The average ratios of male to female pups in the second litters ranged from 0.570 to 1.693, and were not significantly different between the control and treatment groups.

Body and epididymal weights

The average total body weight for the day-3 control (n=8) and treatment groups (n=7) were 368 ± 8 g and 378 ± 8 g respectively. The average epididymal weight for the control group was 440 ± 11 mg while that for the high phytoestrogen treatment group was 471 ± 10 mg. There were no significant differences in body or epididymal weights.

Sperm counts and morphology

Total epididymal sperm concentration in 3-day control (n=8) and treatment groups (n=7) were 1.94 × 10−9 ± 1.22 × 108/g and 1.93 × 109 ± 1.02 × 10−8/g respectively. These were not significantly different. Sperm morphology (Table 1) did not significantly differ between the treatment group and the control group at day 3.

Plasma gonadotrophins and testicular testosterone

No statistically significant differences were found in the plasma concentrations of either LH or FSH or in testicular testosterone between the low phytoestrogen-fed control group and the high phytoestrogen-fed group at any time-point (Table 2).

Steroid hormone receptor expression

ERα, ERβ and AR mRNA were all detected in each of the epididymal regions. However, the levels of expression differed between regions. Statistically significant differences were detected in the expression of ERα and AR mRNA between the low phytoestrogen and high phytoestrogen groups.

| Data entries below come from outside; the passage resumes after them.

-- ==== Sys2Proof/Safety.lean ====
section
/-!
DEFINITION. What the statements speak of: the invariants of each block as the spec gives them, the values after a
reset, what each reply carries, and the events that may change a piece of state.
-/

namespace Sys2Proof.Machine

/-! ## Invariants, block by block -/

/-- R97: the four counts of the pool, added up. -/
def State.pool (s : State) : Nat := s.txe.free + s.txe.queued + s.dlt.retry.length + s.dlt.done.length

/-- R131: the retry list holds at most 16 entries, one per destination at most, never a broadcast frame. -/
structure RetryListSound (l : List RetryEntry) : Prop where
  atMost16 : l.length ≤ 16
  onePerDestination : l.Pairwise fun e f => e.frame.dest ≠ f.frame.dest
  noBroadcast : ∀ e ∈ l, e.frame.dest ≠ .broadcast

/-- R126, R128: the receive queue holds at most 32 records; the ack list holds at most one entry per source, never one
for the own address, and each entry carries the sequence on record for its source. -/
structure ReceiveSound (own : Addr) (x : Rxe) : Prop where
  atMost32 : x.queue.length ≤ 32
  onePerSource : x.acks.Pairwise fun p q => p.1 ≠ q.1
  notOwn : ∀ p ∈ x.acks, p.1 ≠ own
  asAccepted : ∀ p ∈ x.acks, x.lastAcc[p.1] = some p.2

/-- R77, R84, R88, R96: the holder flag stands only in ACTIVE with the cycle running and the own address as holder;
the cycle condition, the cycle number and the holder address are there exactly in the timed states; a withdraw waits
only in ACTIVE or RELEARN; the lost count is 0..2, and below 2 while the cycle runs; a start marker is on the line
only while holder; a reception is in progress only where the receiver runs (R10, R13). -/
structure TimingSound (s : State) : Prop where
  holder : s.sync.holder = true →
    s.sync.state = .active ∧ s.sync.cond = .running ∧ s.sync.holderAddr = some s.own ∧ s.sync.holderVacant = false
  cond : s.sync.cond = .none ↔ s.sync.state.timed = false
  number : s.sync.cycleNumber.isSome = s.sync.state.timed
  address : s.sync.holderAddr.isSome = s.sync.state.timed
  withdraw : s.sync.withdrawPending = true → s.sync.state = .active ∨ s.sync.state = .relearn
  lost : s.sync.lost ≤ 2 ∧ (s.sync.cond ≠ .suspended → s.sync.lost ≤ 1)
  marker : ∀ b, s.lif.tx = some { frame := .marker, bytes := b } → s.sync.holder = true
  reception : s.lif.rx ≠ none → s.sync.state.onLine = true

/-- R19, R22, R34: outside the timed states the table is all UNKNOWN; an entry is UNKNOWN exactly while its segment is
not in the segments-known set; the set is full in JOINING and ACTIVE; and the digest is that of the table where no entry
is UNKNOWN and not valid otherwise. -/
structure TableSound (s : State) : Prop where
  untimed : s.sync.state.timed = false → ∀ k : Phase, s.ptu.table[k] = .unknown
  segments : ∀ k : Phase, s.ptu.table[k] = .unknown ↔ s.ptu.known[segmentOf k] = false
  full : s.sync.state = .joining ∨ s.sync.state = .active → ∀ g : Fin 8, s.ptu.known[g] = true
  digest : s.ptu.digest = if fullyKnown s.ptu.table then some (tableDigest s.ptu.table) else none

In rats fed the high phytoestrogen diet for 3 days before they were killed, ERα expression in the initial segment was significantly increased compared with that in rats maintained on the control low phytoestrogen diet (P=0.0007) while, in the cauda, ERα mRNA was significantly reduced (P=0.0003) (Fig. 2A). No differences were detected in ERβ expression in any of the epididymal regions after 3 days on the high phytoestrogen diet (Fig. 2A). After 3 days on the high phytoestrogen diet, AR expression was increased in the initial segment (P=0.0199) and decreased in the cauda (P=0.015) (Fig. 2A). No statistically significant differences were detected in the expression of ERα or AR in the caput and corpus regions following 3 days on the high phytoestrogen diet. In the rats fed the high phytoestrogen diet for the 6 days before they were killed, no statistically significant differences were detected in the expression of ERα or AR in the initial segment or caput regions between the control and treatment groups (Fig. 2B). However, ERα expression was decreased in the corpus whilst ERβ expression was significantly lower in the initial segment and corpora epididymis.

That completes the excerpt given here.